--- TASK DETAILS ---
Up to and including the line with "def answer (s", please set down the entries below exactly, starting from the first line.

--- INPUT RECORDS ---

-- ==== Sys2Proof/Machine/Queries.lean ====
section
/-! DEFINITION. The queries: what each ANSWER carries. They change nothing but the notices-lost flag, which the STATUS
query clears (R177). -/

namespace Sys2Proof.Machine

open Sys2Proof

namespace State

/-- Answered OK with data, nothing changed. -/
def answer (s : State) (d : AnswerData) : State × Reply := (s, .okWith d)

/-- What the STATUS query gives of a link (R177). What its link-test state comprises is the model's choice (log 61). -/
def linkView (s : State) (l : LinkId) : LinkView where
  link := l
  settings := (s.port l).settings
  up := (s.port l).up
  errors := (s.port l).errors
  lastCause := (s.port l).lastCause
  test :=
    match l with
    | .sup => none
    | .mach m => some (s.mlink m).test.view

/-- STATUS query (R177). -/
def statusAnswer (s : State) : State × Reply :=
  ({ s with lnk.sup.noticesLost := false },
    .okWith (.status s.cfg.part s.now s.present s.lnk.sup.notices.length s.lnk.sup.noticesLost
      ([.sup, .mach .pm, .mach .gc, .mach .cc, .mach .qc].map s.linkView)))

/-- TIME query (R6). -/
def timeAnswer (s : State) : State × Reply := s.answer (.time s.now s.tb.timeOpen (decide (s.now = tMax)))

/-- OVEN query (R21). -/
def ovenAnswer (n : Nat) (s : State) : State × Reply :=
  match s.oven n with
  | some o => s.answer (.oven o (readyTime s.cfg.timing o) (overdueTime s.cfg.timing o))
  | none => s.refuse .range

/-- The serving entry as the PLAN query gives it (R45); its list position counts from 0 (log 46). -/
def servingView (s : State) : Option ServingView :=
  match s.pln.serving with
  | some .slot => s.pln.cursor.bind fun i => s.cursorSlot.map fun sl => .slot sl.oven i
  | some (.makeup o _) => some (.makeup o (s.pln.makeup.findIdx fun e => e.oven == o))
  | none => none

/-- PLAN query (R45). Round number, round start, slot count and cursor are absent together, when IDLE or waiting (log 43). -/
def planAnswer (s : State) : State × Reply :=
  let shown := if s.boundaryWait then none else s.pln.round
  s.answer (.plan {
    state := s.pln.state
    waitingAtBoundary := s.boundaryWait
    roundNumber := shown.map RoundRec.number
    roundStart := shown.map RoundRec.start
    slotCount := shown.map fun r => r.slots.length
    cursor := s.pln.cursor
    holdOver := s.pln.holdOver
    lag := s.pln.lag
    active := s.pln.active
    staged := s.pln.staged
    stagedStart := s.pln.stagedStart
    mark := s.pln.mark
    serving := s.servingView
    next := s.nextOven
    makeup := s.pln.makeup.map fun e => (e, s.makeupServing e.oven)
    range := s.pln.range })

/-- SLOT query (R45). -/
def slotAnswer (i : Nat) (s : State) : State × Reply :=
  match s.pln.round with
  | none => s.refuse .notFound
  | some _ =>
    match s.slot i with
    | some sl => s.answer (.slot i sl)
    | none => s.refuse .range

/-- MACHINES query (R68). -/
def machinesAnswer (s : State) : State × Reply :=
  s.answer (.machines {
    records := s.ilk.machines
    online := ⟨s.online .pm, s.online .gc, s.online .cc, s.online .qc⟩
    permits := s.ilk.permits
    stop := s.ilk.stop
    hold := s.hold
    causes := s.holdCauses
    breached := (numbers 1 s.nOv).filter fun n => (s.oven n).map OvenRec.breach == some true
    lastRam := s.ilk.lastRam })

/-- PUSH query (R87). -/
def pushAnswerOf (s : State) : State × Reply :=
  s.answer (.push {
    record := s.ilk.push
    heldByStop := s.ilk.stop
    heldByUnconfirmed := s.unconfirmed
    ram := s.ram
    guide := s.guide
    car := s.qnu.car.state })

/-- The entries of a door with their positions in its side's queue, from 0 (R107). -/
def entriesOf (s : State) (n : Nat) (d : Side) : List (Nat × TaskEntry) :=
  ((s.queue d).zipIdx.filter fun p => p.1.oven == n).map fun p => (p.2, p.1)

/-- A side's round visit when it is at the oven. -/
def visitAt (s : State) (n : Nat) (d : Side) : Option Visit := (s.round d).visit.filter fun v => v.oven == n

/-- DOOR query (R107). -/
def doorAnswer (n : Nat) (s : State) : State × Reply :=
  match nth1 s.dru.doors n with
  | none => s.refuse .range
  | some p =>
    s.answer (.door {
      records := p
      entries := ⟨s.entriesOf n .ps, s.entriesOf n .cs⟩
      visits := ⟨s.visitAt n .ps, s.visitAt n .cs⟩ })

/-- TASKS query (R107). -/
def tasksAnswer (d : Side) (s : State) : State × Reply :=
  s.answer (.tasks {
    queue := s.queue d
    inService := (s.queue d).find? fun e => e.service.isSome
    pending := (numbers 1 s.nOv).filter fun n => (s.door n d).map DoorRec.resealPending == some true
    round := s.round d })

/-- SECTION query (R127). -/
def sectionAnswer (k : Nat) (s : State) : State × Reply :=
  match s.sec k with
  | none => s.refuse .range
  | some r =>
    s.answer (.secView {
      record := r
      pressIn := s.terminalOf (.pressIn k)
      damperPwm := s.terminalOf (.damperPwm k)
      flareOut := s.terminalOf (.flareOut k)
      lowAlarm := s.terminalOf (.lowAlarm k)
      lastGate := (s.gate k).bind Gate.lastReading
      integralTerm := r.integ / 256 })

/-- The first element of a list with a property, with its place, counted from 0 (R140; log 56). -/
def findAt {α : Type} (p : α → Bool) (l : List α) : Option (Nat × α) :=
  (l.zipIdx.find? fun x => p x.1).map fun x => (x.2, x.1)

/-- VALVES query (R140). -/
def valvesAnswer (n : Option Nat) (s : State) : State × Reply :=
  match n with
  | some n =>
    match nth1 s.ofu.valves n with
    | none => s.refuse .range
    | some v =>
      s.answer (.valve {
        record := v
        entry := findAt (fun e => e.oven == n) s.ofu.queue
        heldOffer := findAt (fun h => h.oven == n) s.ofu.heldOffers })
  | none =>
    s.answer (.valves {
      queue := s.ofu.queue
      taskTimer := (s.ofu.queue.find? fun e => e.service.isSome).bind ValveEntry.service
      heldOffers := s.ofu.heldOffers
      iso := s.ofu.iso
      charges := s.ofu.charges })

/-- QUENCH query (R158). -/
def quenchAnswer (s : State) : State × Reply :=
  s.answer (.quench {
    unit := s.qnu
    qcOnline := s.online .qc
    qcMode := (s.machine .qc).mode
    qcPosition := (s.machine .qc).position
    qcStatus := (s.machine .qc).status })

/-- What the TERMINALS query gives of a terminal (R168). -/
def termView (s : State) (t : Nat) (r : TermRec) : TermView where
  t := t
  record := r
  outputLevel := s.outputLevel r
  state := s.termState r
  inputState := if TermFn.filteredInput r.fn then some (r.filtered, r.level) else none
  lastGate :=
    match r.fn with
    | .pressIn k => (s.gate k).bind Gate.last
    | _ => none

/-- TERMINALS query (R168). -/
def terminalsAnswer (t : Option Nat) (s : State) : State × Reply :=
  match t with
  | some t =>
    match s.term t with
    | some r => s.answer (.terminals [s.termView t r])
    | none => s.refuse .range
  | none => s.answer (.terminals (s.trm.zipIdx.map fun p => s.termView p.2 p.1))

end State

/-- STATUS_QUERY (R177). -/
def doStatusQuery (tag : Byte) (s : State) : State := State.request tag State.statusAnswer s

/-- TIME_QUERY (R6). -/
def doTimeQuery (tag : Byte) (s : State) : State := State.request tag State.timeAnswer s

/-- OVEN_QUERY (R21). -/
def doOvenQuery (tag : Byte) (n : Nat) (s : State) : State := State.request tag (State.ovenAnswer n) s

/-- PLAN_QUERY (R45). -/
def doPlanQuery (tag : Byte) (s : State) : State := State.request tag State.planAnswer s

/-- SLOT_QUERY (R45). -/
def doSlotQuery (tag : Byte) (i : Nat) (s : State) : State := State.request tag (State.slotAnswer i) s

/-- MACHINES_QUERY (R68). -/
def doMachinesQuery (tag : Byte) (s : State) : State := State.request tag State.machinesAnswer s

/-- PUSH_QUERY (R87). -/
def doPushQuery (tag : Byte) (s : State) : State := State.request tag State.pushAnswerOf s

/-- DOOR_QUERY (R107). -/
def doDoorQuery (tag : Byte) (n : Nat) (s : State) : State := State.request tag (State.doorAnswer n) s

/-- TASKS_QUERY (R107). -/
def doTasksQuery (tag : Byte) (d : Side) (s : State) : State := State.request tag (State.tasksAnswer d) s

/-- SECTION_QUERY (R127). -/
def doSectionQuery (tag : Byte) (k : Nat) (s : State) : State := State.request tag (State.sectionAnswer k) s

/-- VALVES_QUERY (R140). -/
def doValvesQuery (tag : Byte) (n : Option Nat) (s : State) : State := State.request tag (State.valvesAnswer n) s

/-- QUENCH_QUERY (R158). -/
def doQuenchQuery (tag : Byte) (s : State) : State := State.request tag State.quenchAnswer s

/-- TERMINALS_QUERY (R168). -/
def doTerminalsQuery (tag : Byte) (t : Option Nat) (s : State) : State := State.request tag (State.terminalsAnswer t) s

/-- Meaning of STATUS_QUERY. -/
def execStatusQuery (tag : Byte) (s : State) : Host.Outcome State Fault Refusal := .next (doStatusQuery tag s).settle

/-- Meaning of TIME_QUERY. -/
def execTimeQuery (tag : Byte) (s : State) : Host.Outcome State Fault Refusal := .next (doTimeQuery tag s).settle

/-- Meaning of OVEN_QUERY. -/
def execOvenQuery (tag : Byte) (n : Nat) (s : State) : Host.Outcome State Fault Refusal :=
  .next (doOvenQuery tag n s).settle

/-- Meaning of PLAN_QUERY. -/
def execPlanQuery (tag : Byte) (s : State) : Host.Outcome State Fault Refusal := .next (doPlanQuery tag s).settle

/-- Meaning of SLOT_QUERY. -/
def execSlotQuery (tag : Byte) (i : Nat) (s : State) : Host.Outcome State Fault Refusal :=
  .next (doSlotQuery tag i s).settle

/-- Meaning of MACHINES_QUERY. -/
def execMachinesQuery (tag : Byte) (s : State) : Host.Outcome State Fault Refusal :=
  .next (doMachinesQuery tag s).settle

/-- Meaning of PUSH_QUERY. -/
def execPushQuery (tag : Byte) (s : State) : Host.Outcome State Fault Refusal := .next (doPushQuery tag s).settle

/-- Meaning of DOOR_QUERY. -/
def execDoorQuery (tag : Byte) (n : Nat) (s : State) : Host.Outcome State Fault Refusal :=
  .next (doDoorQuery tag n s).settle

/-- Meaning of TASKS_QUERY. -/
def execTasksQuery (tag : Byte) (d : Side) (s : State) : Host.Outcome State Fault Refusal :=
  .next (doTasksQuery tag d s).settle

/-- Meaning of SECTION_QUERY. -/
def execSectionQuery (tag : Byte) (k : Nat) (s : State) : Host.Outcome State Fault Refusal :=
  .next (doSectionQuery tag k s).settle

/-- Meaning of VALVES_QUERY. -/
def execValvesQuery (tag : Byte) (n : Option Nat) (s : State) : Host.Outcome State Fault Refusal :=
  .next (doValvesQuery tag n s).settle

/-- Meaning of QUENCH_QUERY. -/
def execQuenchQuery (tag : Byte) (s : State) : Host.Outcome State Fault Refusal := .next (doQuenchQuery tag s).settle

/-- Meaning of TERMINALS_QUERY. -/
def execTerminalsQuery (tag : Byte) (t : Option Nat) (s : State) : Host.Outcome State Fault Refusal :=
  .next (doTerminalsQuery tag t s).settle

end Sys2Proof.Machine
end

--- YOUR SOLUTION ---
-- ==== Sys2Proof/Machine/Queries.lean ====
section
/-! DEFINITION. The queries: what each ANSWER carries. They change nothing but the notices-lost flag, which the STATUS
query clears (R177). -/

namespace Sys2Proof.Machine

open Sys2Proof

namespace State

/-- Answered OK with data, nothing changed. -/
def answer (s : State) (d : AnswerData) : State × Reply := (s, .okWith d)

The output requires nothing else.